Could you elaborate a bit more on the insect protein?
In North America and in Europe, it's not really part of our culture or diet. But if you look more broadly, I think something like 2 billion people eat insects as part of their diet on a regular basis. It turns out to be a very good source of protein and again, it's much more sustainable. It doesn't require a lot of land or a lot of water compared to factory farming practices. Of course, there is a little bit of a gross factor. But people can, for example, grind up crickets into flour and then put them into cookies or chips or things like that, so you can hide them and get away from just chomping down on whole insects.
What kind of fruits or vegetables would be on the menu?
If you look at what's being done in space right now, the astronauts have a little garden where they're able to grow things like lettuce, tomatoes and peppers. Of course, those foods are valuable for things like vitamins and the psychological benefit of being able to grow your own vegetables. But you're not going to be able to feed a large population on those very low-calorie vegetables, so you're really going to have to look at things like corn, wheat and soy that are dense enough in calories to support a growing population.
What kinds of technologies did you find were best suited for food production on Mars?
One of the important things is that you would want your food production to be as automated as possible because that would free up people's time to do more important things. A lot of companies are working on that on Earth, trying to integrate robots into farming and insect production. I think the other thing that's going to be important is genetic modification, particularly with the plant species, to find ways to improve strains of crops and make them more resilient to grow in a harsh environment on Mars. Right now, the most promising thing would be something like CRISPR, which has kind of taken over the biology world. Already, there's been a few studies that have used CRISPR to rapidly modify the genomes of specific plant species. So, I think that in particular has the most promise for making Mars-specific strains of crops.
What are some other challenges posed by the conditions on Mars?
One thing we looked at was whether it makes sense to grow plants in greenhouses on the surface. Whenever you see an artist sketch of a Mars base, you always see greenhouses everywhere. But what we found is that you really just don't get enough sunlight at the surface of Mars because it's farther away from the sun. Your incident sunlight is basically what you would get in Alaska, and there's a reason why we don't grow corn and wheat in Alaska. They're growing at more southern latitudes. So, it turns out that something like a greenhouse might actually not make sense on Mars. You might be better off growing the plants and producing other foods in tunnels underground, for example.

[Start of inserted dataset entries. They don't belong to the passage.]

/-- A write into the receive buffer that stays below its capacity. -/
theorem memWrite_engine (i : Nat) (bytes : List Byte) (s : State)
    (hi : bytes = [] ∨ i + bytes.length ≤ s.ctx.capBytes) :
    EnginePost s (memWrite s.ctx.rxBuf i bytes s) := by
  refine Run.post_mono (memWrite_post s.ctx.rxBuf i bytes s (EngineStep s)) ?_ (fun _ h => h)
  rintro t ⟨m, rfl, hw, hm⟩
  refine ⟨by constructor <;> rfl, List.suffix_refl _, le_refl _, fun a ha => ?_, hw, le_refl _⟩
  by_contra hc
  refine ha (hm a (fun b j hb h1 h2 he => hc (.inl ⟨b, hb, j, ?_, he⟩)))
  obtain rfl | hi := hi
  · simp at h2; omega
  · omega

theorem memWrite16_engine (v : Half) (s : State) : EnginePost s (memWrite16 s.ctx.rxRcvdLen v s) := by
  refine Run.post_mono (memWrite16_post s.ctx.rxRcvdLen v s (EngineStep s)) ?_ (fun _ h => h)
  rintro t ⟨m, rfl, hw, hm⟩
  refine ⟨by constructor <;> rfl, List.suffix_refl _, le_refl _, fun a ha => ?_, hw, le_refl _⟩
  by_contra hc
  exact ha (hm a (fun b j hb hj he => hc (.inr ⟨b, hb, j, hj, he⟩)))

theorem exchangeEnd_engine (s : State) : EnginePost s (exchangeEnd s) := by
  have h := (EngineStep.obsOff s).trans (EngineStep.setFrameCfg (obsOff s)
    { modeDefaults (obsOff s).params (obsOff s).mode with collDetect := (obsOff s).cfg.collDetect } rfl)
  refine EnginePost.bind (st := id) (EnginePost.from h (engineDisable_engine _ _)) (fun t => ?_)
  exact ((EngineStep.emitCallback t _ _).trans (EngineStep.setTxrx _ _)).trans (EngineStep.setLifecycle _ _)

theorem goTo_engine (n : TxrxState) (s : State) : ActionPost s (goTo n s) := EngineStep.setTxrx s n

theorem yieldIn_engine (s : State) : ActionPost s (yieldIn s) := EngineStep.refl s

theorem endExchange_engine (s : State) : ActionPost s (endExchange s) :=
  ActionPost.bind (st := id) (exchangeEnd_engine s) (fun t => yieldIn_engine t)

/-! ## The actions -/

theorem txWaitGt_engine (s : State) : ActionPost s (txWaitGt s) := by
  unfold txWaitGt
  have hd : ∀ t, EngineStep s t → ActionPost s (goTo .txWaitFdt (gtDisarm t)) := fun t h =>
    ActionPost.from (h.trans (EngineStep.gtDisarm t)) (goTo_engine _ _)
  split
  · dsimp only [gtIsExpired]
    split
    · exact hd _ (EngineStep.readClock s)
    · exact ActionPost.from (EngineStep.readClock s) (yieldIn_engine _)
  · exact hd _ (EngineStep.refl s)

theorem txWaitFdt_engine (s : State) : ActionPost s (txWaitFdt s) := by
  dsimp only [txWaitFdt]
  split
  · exact ActionPost.from (.of_draw (chipStatus_draw s)) (yieldIn_engine _)
  · exact ActionPost.from (.of_draw (chipStatus_draw s)) (goTo_engine _ _)

theorem txPrepTx_engine (s : State) : ActionPost s (txPrepTx s) := by
  dsimp only [txPrepTx, busCmd, busWrite16]
  have h0 := EngineStep.log s (.cmd .resetRxGain)
  have h1 := h0.trans (EngineStep.setFifo _ s.ctx.txBytes 0)
  have h2 := (h1.trans (EngineStep.fsClear _)).trans (EngineStep.log _ (.cmd .clearFifo))
  have h3 := (h2.trans (EngineStep.fsClear _)).trans (EngineStep.log _ (.regWrite16 .numTxBytes s.ctx.txBufLen))
  refine ActionPost.from h3 (ActionPost.bind (st := fun _ => _) (memRead_engine _ _ _ _) (fun bytes => ?_))
  refine ActionPost.from ((EngineStep.fifoWrite _ bytes).trans (EngineStep.fsClear _)) ?_
  exact ActionPost.from ((EngineStep.setFifo _ _ _).trans (EngineStep.obsOn _)) (goTo_engine _ _)
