/-- RX_ERR_CHECK classifies the reception and hands it to EMD handling, which has nothing to do for a clean one. -/
theorem rxErrCheck_judges (e : Word) (h : ShownInRange s) (busy : s.status = .busy) :
    ∃ w, rxErrCheck e s = emdHandling w ∧ refreshed w = judged e (refreshed s) := by
  obtain ⟨c, classified, sameC⟩ := classify_shown e h
  obtain ⟨_, _, _, statusC⟩ := refreshed_settings c
  obtain ⟨_, _, _, statusS⟩ := refreshed_settings s
  rw [sameC, statusS, busy] at statusC
  unfold judged rxErrCheck
  rw [classified, verdict_eq, Run.ok_bind]
  cases firstError (refreshed s).params e (refreshed s).fifoStatus with
  | none =>
    have clean : emdHandling c = goTo .rxReadData c := if_neg (by simp [← statusC, emdEligible])
    refine ⟨c, clean.symm, ?_⟩
    rw [sameC]
    exact (setStatus_same (statusS.trans busy)).symm
  | some st =>
    obtain ⟨w, reclassified, sameW⟩ := nfcaReclassify_shown ((h.congr sameC).setStatus st)
    refine ⟨w, ?_, ?_⟩
    · dsimp only
      rw [reclassified, Run.ok_bind]
    · rw [sameW, refreshed_setStatus, sameC]
      rfl

theorem ShownInRange.judged (h : ShownInRange s) (same : refreshed w = judged e (refreshed s)) :
    ShownInRange w := by
  unfold ShownInRange
  rw [same]
  exact h

/-- RX_ERR_CHECK re-arms for a short malformed reception, and reads out every other. -/
theorem rxErrCheck_rearms (h : ShownInRange s) (busy : s.status = .busy)
    (rearms : ReArms (judged e (refreshed s))) : rxErrCheck e s = emdRearm (judged e (refreshed s)) := by
  obtain ⟨w, checked, same⟩ := rxErrCheck_judges e h busy
  rw [checked, ← same]
  exact emdHandling_rearms (h.judged same) (same ▸ rearms)

theorem rxErrCheck_reads (h : ShownInRange s) (busy : s.status = .busy)
    (reads : ¬ ReArms (judged e (refreshed s))) :
    ∃ w, rxErrCheck e s = .ok (.go 0, w.setTxrx .rxReadData) ∧ refreshed w = judged e (refreshed s) := by
  obtain ⟨w, checked, same⟩ := rxErrCheck_judges e h busy
  rw [checked, ← same]
  exact emdHandling_reads (h.judged same) (same ▸ reads)

/-! ## The read-out (45 R213 to R216) -/

theorem readOut_eq (valid : s.fifoStatus.valid = true) (h : n ≤ s.params.fifoDepth) :
    readOut n s = ((s.env.takeFifo n).1, { s with
      fifoStatus := { s.fifoStatus with valid := decide (n = 0) }
      env := (s.env.takeFifo n).2
      trace := (if n = 0 then [] else [.fifoRead (s.env.takeFifo n).1]) ++ s.trace }) := by
  unfold readOut
  by_cases zero : n = 0
  · subst zero
    have kept : { s.fifoStatus with valid := true } = s.fifoStatus := by rw [← valid]
    simp [Env.takeFifo, kept]
  · simp [zero, fifoRead, h, fsClear, State.setEnv, State.log, State.setFifoStatus]

/-- The running total of data bytes after the last read, the CRC taken off it (45 R213, R214). -/
theorem countData_total (strip : Bool) (total n : Nat) :
    (countData strip total n).2 = total + n - if strip then 2 else 0 := by
  unfold countData
  cases strip
  · rfl
  · show (if 2 ≤ n then _ else _ : Nat × Nat).2 = total + n - 2
    split
    · show total + (n - 2) = total + n - 2
      omega
    · rfl

theorem readOutOf_total (s : State) (n k : Nat) :
    (readOutOf s n k).total = (countData (stripCrc s.params s.mode s.ctx.flags k) s.fifo.bytesTotal n).2 := by
  rw [countData_total]
  simp [readOutOf, stripCrc, and_assoc]

/-- An overflow is recorded unless the reception has an error already (45 R215). -/
def overflowStatus (st : Status) (total cap : Nat) : Status := if cap < total ∧ st = .busy then .nomem else st

theorem setStatus_overflow (s : State) :
    (if s.ctx.capBytes < s.fifo.bytesTotal ∧ s.status = .busy then s.setStatus .nomem else s) =
      s.setStatus (overflowStatus s.status s.fifo.bytesTotal s.ctx.capBytes) := by
  unfold overflowStatus
  split
  · rfl
  · rfl

/-- BUSY past the overflow check is success (45 R216, R217). -/
theorem finalStatus_eq (st : Status) (total cap : Nat) :
    finalStatus st total cap =
      if overflowStatus st total cap = .busy then .none else overflowStatus st total cap := by
  unfold finalStatus overflowStatus
  by_cases busy : st = .busy
  · by_cases overflow : cap < total
    · simp [busy, overflow]
    · simp [busy, overflow]
  · simp [busy]

/-- The reception read out, its status in the cache: what is stored, counted and reported (45 R213 to R216). -/
def received (b : BufRef) (s : State) : State :=
  let n := fifoCount s
  let r := readOutOf s n (fifoIncBits s)
  let d := s.env.takeFifo n
  { s with
    fifo := { bytesTotal := r.total, bytesWritten := s.fifo.bytesWritten + r.stored }
    fifoStatus := { s.fifoStatus with valid := decide (n = 0) }
    mem := cellWritten s.params s.ctx.rxRcvdLen (BitVec.ofNat 16 (min r.bits 0xFFFF))
      (storeBytes b s.fifo.bytesWritten (d.1.take r.stored) s.mem)
    env := d.2
    trace := (if n = 0 then [] else [.fifoRead d.1]) ++ s.trace }

/-- The terminal that a status leads to (45 R216). -/
def terminalOf (st : Status) : TxrxState := if st = .busy then .rxDone else .rxFail

theorem goTo_terminal (s : State) :
    (if s.status ≠ .busy then goTo .rxFail s else goTo .rxDone s) = .ok (.go 0, s.setTxrx (terminalOf s.status)) := by
  unfold terminalOf
  by_cases busy : s.status = .busy
  · simp [busy, goTo]
  · simp [busy, goTo]

theorem rxReadData_received (valid : s.fifoStatus.valid = true) (inRange : fifoCount s ≤ s.params.fifoDepth)
    (buf : s.ctx.rxBuf = some b)
    (inside : (readOutOf s (fifoCount s) (fifoIncBits s)).stored = 0 ∨
      inBounds s.params b s.fifo.bytesWritten (readOutOf s (fifoCount s) (fifoIncBits s)).stored = true)
    (cell : cellOk s.params s.ctx.rxRcvdLen) :
    ∃ st, st = overflowStatus s.status (received b s).fifo.bytesTotal s.ctx.capBytes ∧
      rxReadData s = .ok (.go 0, { received b s with status := st, txrxState := terminalOf st }) := by
  obtain ⟨_, _, _, len⟩ := Env.takeFifo_keeps (fifoCount s) s.env
  have fits : (readOutOf s (fifoCount s) (fifoIncBits s)).stored ≤ (s.env.takeFifo (fifoCount s)).1.length := by
    rw [len]
    exact (Nat.min_le_left _ _).trans (Nat.sub_le _ _)
  refine ⟨_, rfl, ?_⟩
  unfold rxReadData
  rw [fsUpdate_valid s valid, Run.ok_bind]
  dsimp only
  rw [readOut_eq valid inRange]
  dsimp only
  rw [← readOutOf_stored, ← readOutOf_total, buf, memWrite_take fits (by exact inside), Run.ok_bind,
    setStatus_overflow, memWrite16_ok (by exact cell), Run.ok_bind, goTo_terminal]
  rfl

/-- Either terminal ends the exchange; BUSY becomes NONE (45 R217, R218). -/
theorem act_terminal (h : s.txrxState = terminalOf s.status) (edges : noEdges s) :
    stateAction e s = .ok (.yield, cleanedUp { s with
      status := if s.status = .busy then .none else s.status }) := by
  unfold terminalOf at h
  by_cases busy : s.status = .busy
  · rw [if_pos busy] at h ⊢
    exact act_rxDone h edges
  · rw [if_neg busy] at h
    have failed := act_rxFail (e := e) h edges
    rw [if_neg busy] at failed ⊢
    exact failed

/-! ## The tick that finds an end of receive -/

/-- A tick whose actions end within the fuel is answered. -/
theorem worker_ends (still : quiet s = true) (h : ∀ k, runActions (k + 32) 0 s = .ok t) :
    exec .worker s = .next (reply t.status [] t) := by
  obtain ⟨k, hk⟩ := execWorker_quiet still
  rw [h] at hk
  exact hk

/-- What RX_ERR_CHECK is told to classify: the end of receive, and the errors taken with it (45 R203). -/
def endErrors (s : State) : Word :=
  irqBit s.params .rxe ||| (s.irq.pending &&& ~~~(rxeMask s.params) &&& errIrqs s.params)

/-- What an end of receive and the errors taken with it leave pending (45 R203). -/
def endLeft (s : State) : Word := s.irq.pending &&& ~~~(rxeMask s.params) &&& ~~~(errIrqs s.params)

/-- An end of receive taken, in RX_ERR_CHECK. -/
def endTaken (s : State) : State := (s.setPending (endLeft s)).setTxrx .rxErrCheck

/-- An end of receive classified, its FIFO status fetched (45 R206, R208). -/
def endJudged (s : State) : State :=
  { s with
    irq := { s.irq with pending := endLeft s }
    status := verdict s.params s.mode (endErrors s) (refreshed s).fifoStatus
    txrxState := .rxErrCheck
    fifoStatus := (refreshed s).fifoStatus
    env := (refreshed s).env
    trace := (refreshed s).trace }

theorem judged_endTaken (s : State) : judged (endErrors s) (refreshed (endTaken s)) = endJudged s := by
  rw [endTaken, refreshed_setTxrx, refreshed_setPending, refreshed_eq]
  rfl

section EndOfReceive

variable (still : quiet s = true) (h : s.txrxState = .rxWaitRxe) (busy : s.status = .busy)
  (rxe : s.irq.pending &&& irqBit s.params .rxe ≠ 0)
  (inRange : numBytes s.params (refreshed s).fifoStatus ≤ s.params.fifoDepth)

include inRange in
theorem shownInRange_endTaken : ShownInRange (endTaken s) := by
  rw [ShownInRange, endTaken, refreshed_setTxrx, refreshed_setPending, refreshed_eq]
  exact inRange

include still in
theorem noEdges_endJudged : noEdges (endJudged s) :=
  noEdges_congr (quiet_noEdges still) rfl (refreshed_edges s)

include still h rxe in
theorem runActions_endTaken (k : Nat) :
    runActions (k + 32) 0 s = runActions (k + 31) (endErrors s) (endTaken s) :=
  runActions_go (act_rxWaitRxe_end h (quiet_noEdges still) rxe)

theorem act_endTaken : stateAction e (endTaken s) = rxErrCheck e (endTaken s) := rfl

/-! ## The re-arm (45 R209) -/

/-- The receiver unmasked, and NRE consumed. -/
def unmasked (s : State) : State :=
  { s with
    irq := { s.irq with pending := s.irq.pending &&& ~~~(irqBit s.params .nre) }
    fifoStatus := { s.fifoStatus with valid := false }
    trace := .cmd .unmaskReceive :: s.trace }

theorem emdRearm_noEdges (edges : noEdges s) :
    emdRearm s =
      if s.irq.pending &&& irqBit s.params .nre ≠ 0 then
        .ok (.go 0, { unmasked s with status := .timeout, txrxState := .rxFail })
      else .ok (.yield, { unmasked s with
        status := .busy, fifo := { bytesTotal := 0, bytesWritten := 0 }, txrxState := .rxWaitRxs }) := by
  unfold emdRearm
  dsimp only
  rw [engineGet_noEdges _ (by exact edges), Run.ok_bind]
  simp only [goTo, yieldIn, getIrq, fsClear, busCmd, unmasked, State.log, State.setFifoStatus, State.setPending,
    State.setStatus, State.setFifo, State.setTxrx]
  rfl

variable (rearms : ReArms (endJudged s))

include busy inRange rearms in
theorem act_endTaken_rearms : stateAction (endErrors s) (endTaken s) = emdRearm (endJudged s) := by
  rw [act_endTaken, ← judged_endTaken]
  exact rxErrCheck_rearms (shownInRange_endTaken inRange) busy (judged_endTaken s ▸ rearms)

include still h busy rxe inRange

section ReArm

include rearms

theorem worker_rearms (noNre : endLeft s &&& irqBit s.params .nre = 0) :
    exec .worker s = .next (reply .busy [] { unmasked (endJudged s) with
      status := s.status, fifo := { bytesTotal := 0, bytesWritten := 0 }, txrxState := .rxWaitRxs }) := by
  have rearmed := act_endTaken_rearms busy inRange rearms
  rw [emdRearm_noEdges (noEdges_endJudged still), if_neg (not_not.2 (by exact noNre))] at rearmed
  rw [busy]
  exact worker_ends (t := { unmasked (endJudged s) with
    status := .busy, fifo := { bytesTotal := 0, bytesWritten := 0 }, txrxState := .rxWaitRxs }) still fun k =>
      (runActions_endTaken still h rxe k).trans (runActions_yield rearmed)

/-- NRE pending at the re-arm: the exchange ends with TIMEOUT. -/
theorem worker_rearmNre (nre : endLeft s &&& irqBit s.params .nre ≠ 0) :
    exec .worker s = .next (reply .timeout [] (cleanedUp { unmasked (endJudged s) with status := .timeout })) := by
  have expired := act_endTaken_rearms busy inRange rearms
  rw [emdRearm_noEdges (noEdges_endJudged still), if_pos (by exact nre)] at expired
  have failed := act_rxFail (e := 0)
    (s := { unmasked (endJudged s) with status := .timeout, txrxState := .rxFail }) rfl
    (noEdges_endJudged (s := s) still)
  exact worker_ends (t := cleanedUp { unmasked (endJudged s) with status := .timeout }) still fun k =>
    (runActions_endTaken still h rxe k).trans ((runActions_go expired).trans (runActions_yield failed))

end ReArm

/-- The end of receive that is not re-armed for: the data read out, the exchange ended (45 R213 to R218). -/
theorem worker_received (reads : ¬ ReArms (endJudged s)) (buf : s.ctx.rxBuf = some b)
    (inside : (readOutOf (endJudged s) (fifoCount (endJudged s)) (fifoIncBits (endJudged s))).stored = 0 ∨
      inBounds s.params b s.fifo.bytesWritten
        (readOutOf (endJudged s) (fifoCount (endJudged s)) (fifoIncBits (endJudged s))).stored = true)
    (cell : cellOk s.params s.ctx.rxRcvdLen) :
    ∃ final, final = finalStatus (endJudged s).status (received b (endJudged s)).fifo.bytesTotal s.ctx.capBytes ∧
      exec .worker s = .next (reply final [] (cleanedUp { received b (endJudged s) with status := final })) := by
  obtain ⟨w, checked, same⟩ := rxErrCheck_reads (e := endErrors s) (shownInRange_endTaken inRange) busy
    (judged_endTaken s ▸ reads)
  rw [judged_endTaken] at same
  obtain ⟨st, recorded, read⟩ := rxReadData_received (s := (endJudged s).setTxrx .rxReadData)
    (refreshed_valid s) inRange buf inside cell
  have readW : stateAction 0 (w.setTxrx .rxReadData) = .ok (.go 0,
      { received b (endJudged s) with status := st, txrxState := terminalOf st }) := by
    have shown : ShownInRange (w.setTxrx .rxReadData) := by
      rw [ShownInRange, refreshed_setTxrx, same]
      exact inRange
    show rxReadData (w.setTxrx .rxReadData) = _
    rw [rxReadData_refreshed shown.fifoInRange, refreshed_setTxrx, same]
    exact read
  obtain ⟨_, _, edges, _⟩ := Env.takeFifo_keeps (fifoCount (endJudged s)) (endJudged s).env
  have ended := act_terminal (e := 0)
    (s := { received b (endJudged s) with status := st, txrxState := terminalOf st }) rfl
    (noEdges_congr (noEdges_endJudged still) rfl edges)
  refine ⟨if st = .busy then .none else st, recorded ▸ (finalStatus_eq _ _ _).symm, ?_⟩
  exact worker_ends (t := cleanedUp { received b (endJudged s) with status := if st = .busy then .none else st })
    still fun k => (runActions_endTaken still h rxe k).trans
      ((runActions_go (act_endTaken.trans checked)).trans ((runActions_go readW).trans (runActions_yield ended)))

end EndOfReceive

end Sys2Proof.Machine
end

section
/-! PROOFS. The statements on the end of a reception. -/

open Sys2Proof Sys2Proof.Machine

/-- Settles O49: the re-arm is RX_ERR_CHECK's part of the tick that takes the end of receive. -/
theorem emdRearm : Obligations.EmdRearm := by
  intro s still state busy rxe
  rw [refreshed_eq s]
  intro mask taken err u n v left rearmed inRange enabled short eligible
  have rearms : ReArms (endJudged s) := ⟨enabled, short, (emdEligible_iff _ _).2 eligible⟩
  exact ⟨worker_rearms still state busy rxe inRange rearms, worker_rearmNre still state busy rxe inRange rearms⟩

/-- Settles O48: the read-out of the classified reception, and the terminal its status leads to. -/
theorem receptionReadOut : Obligations.ReceptionReadOut := by
  intro b s still state busy rxe buf
  rw [refreshed_eq s]
  intro mask left err u f n k v r d final inRange notRearmed inside cell
  have reads : ¬ ReArms (endJudged s) := fun ⟨enabled, short, eligible⟩ =>
    notRearmed ⟨enabled, short, (emdEligible_iff _ _).1 eligible⟩
  obtain ⟨_, rfl, ended⟩ := worker_received still state busy rxe inRange reads buf inside cell
  exact ended

end

section
/-! PROOFS. The anticollision helper where its accesses lie inside their regions (46 R240, R243 to R245, R248): what
becomes of its partial byte, its end as one update, and its loop as WORKERs. -/

namespace Sys2Proof.Machine
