-- ==== Sys2Proof/Config.lean ====
section
/-! DEFINITION. The configuration record `CFG` (00_scope.md R12) and the free values: what the
implementation fixes, and what the environment draws. -/

namespace Sys2Proof

/-- `CFG` (R12): every chip-specific constant the block uses. It is an argument of construction
and fixed for the life of the block (10_state.md R35). -/
structure Cfg where
  addrPwrmode : Nat
  pwrStandby : Byte
  pwrFulltx : Byte
  pwrFullrx : Byte
  addrXtalstatus : Nat
  xtalRunMask : Byte
  addrRng : Nat
  rngStartValue : Byte
  rngBusyMask : Byte
  rngErrMask : Byte
  addrFifostat : Nat
  fifoCommit : Byte
  addrFifodata : Nat
  addrFifocount : Nat
  addrTxdone : Nat
  txdoneMask : Byte
  txdoneValue : Byte
  addrFault : Nat
  faultMask : Byte
  txFlags : Byte
  tagFreqoffs : Byte
  tagAntrssi2 : Byte
  tagTimer : Byte
  tagRffreqoffs : Byte
  tagAntrssi3 : Byte
  classLen4 : Option Nat
  classLen5 : Option Nat
  classLen6 : Option Nat
  fifoDepth : Nat
  autorangeTimeoutTicks : Nat
  deriving DecidableEq, Repr

namespace Config

/-- The timeout less one. `AUTORANGE_TIMEOUT_TICKS` is a required input with no default, an
integer at least 1 (R10, R12 "OPEN"): a free value. DESIGN CHOICE, safe (log 2). -/
opaque timeoutLessOne : Nat

/-- Whether transaction number `k` fails, where State holds no answer for it (20_memory.md R55,
93 U4). DESIGN CHOICE, safe (log 3). -/
opaque freeFails (k : Nat) : Bool

/-- Response byte `j` of transaction number `k`, where State holds no byte for it (20_memory.md
R57, 93 U3, U5, U6). DESIGN CHOICE, safe (log 3). -/
opaque freeByte (k j : Nat) : Byte

/-- Which of several out-of-range keys of a batch is named by `AddressOutOfRange`: the spec walks
the keys of a map, whose order it does not fix (40_bus_primitives.md R122). DESIGN CHOICE, safe
(log 11). -/
opaque freePick (keys : List Nat) : Nat

end Config

/-- The five configured tags (R12). -/
def Cfg.tags (c : Cfg) : List Byte :=
  [c.tagFreqoffs, c.tagAntrssi2, c.tagTimer, c.tagRffreqoffs, c.tagAntrssi3]

/-- The eight configured addresses (R12). -/
def Cfg.addresses (c : Cfg) : List Nat :=
  [c.addrPwrmode, c.addrXtalstatus, c.addrRng, c.addrFifostat, c.addrFifodata, c.addrFifocount,
   c.addrTxdone, c.addrFault]

/-- A configured class length is `none` or in 1..257 (30_encoding.md R91). -/
def Cfg.classLenOk : Option Nat → Bool
  | none => true
  | some l => decide (1 ≤ l ∧ l ≤ 257)

/-- Well-formedness of `CFG` (R12, R10, 30_encoding.md R91). The second of the two FIFO-count
registers is an address the block uses too, so it is at most 0xFFF: DEDUCED, unsafe (log 12). -/
abbrev Cfg.WellFormed (c : Cfg) : Prop :=
  (∀ a ∈ c.addresses, a ≤ 0xFFF) ∧
  c.addrFifocount + 1 ≤ 0xFFF ∧
  (c.tags ++ [0x31#8, 0x74#8, 0xE1#8]).Nodup ∧
  (c.tagFreqoffs >>> 5 = 2#8 ∧ c.tagAntrssi2 >>> 5 = 2#8) ∧
  (c.tagTimer >>> 5 = 3#8 ∧ c.tagRffreqoffs >>> 5 = 3#8 ∧ c.tagAntrssi3 >>> 5 = 3#8) ∧
  (Cfg.classLenOk c.classLen4 = true ∧ Cfg.classLenOk c.classLen5 = true ∧
    Cfg.classLenOk c.classLen6 = true) ∧
  1 ≤ c.autorangeTimeoutTicks

/-- The reference column of R12. DESIGN CHOICE, unsafe where a statement rests on it (log 1);
the timeout is free (log 2). -/
def Cfg.reference : Cfg where
  addrPwrmode := 0x002
  pwrStandby := 0x05
  pwrFulltx := 0x0D
  pwrFullrx := 0x09
  addrXtalstatus := 0x01D
  xtalRunMask := 0x01
  addrRng := 0x033
  rngStartValue := 0x18
  rngBusyMask := 0x10
  rngErrMask := 0x20
  addrFifostat := 0x028
  fifoCommit := 0x04
  addrFifodata := 0x029
  addrFifocount := 0x02A
  addrTxdone := 0x01C
  txdoneMask := 0x0F
  txdoneValue := 0x00
  addrFault := 0x033
  faultMask := 0x20
  txFlags := 0x03
  tagFreqoffs := 0x52
  tagAntrssi2 := 0x55
  tagTimer := 0x70
  tagRffreqoffs := 0x73
  tagAntrssi3 := 0x75
  classLen4 := none
  classLen5 := none
  classLen6 := none
  fifoDepth := 256
  autorangeTimeoutTicks := Config.timeoutLessOne + 1

end Sys2Proof
end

Where would the water come from?
We have a pretty good handle on where the water is on Mars. It's mostly locked up as ice underground and it's also found in certain minerals. For things like clays and salts, where the water is actually embedded in the mineral structure, you could heat those up and evaporate the water off. Once you extract that water, it's pretty easy to recycle water fairly efficiently. I think on the space station, something like 97 percent of the water is recaptured and reused. It’s obviously an engineering challenge to mine that water in the first place, but then once you have a reservoir built up, you should be able to recycle it fairly efficiently in this closed ecosystem that you construct.
Based on the results of the study, would you advocate for a human settlement on Mars?
Yes, and I think if we look at what particularly SpaceX is doing, they're already building the ships that are going to take cargo and then people to Mars. We’re already kind of set down that path, and the question is going to be: who goes? Is this going to be space agencies? Is it going to be tourists? And how is a settlement or a city going to build up? But I think it is definitely something that's feasible in the near term.
How could this knowledge apply to life on Earth?
It’s almost a coincidence that the constraints that Mars imposes on you—the lack of atmosphere, the cold—force you to produce food in a way that is more sustainable than what we do on Earth. So, moving away from factory farming, moving away from large scale production of dairy and animal protein and thinking about these alternatives, like insects and cellular agriculture, all of those practices are more sustainable than what we're currently doing on Earth. There’s kind of a spin-off, in that developing this stuff for Mars can help us move to a more responsible way of producing food on Earth.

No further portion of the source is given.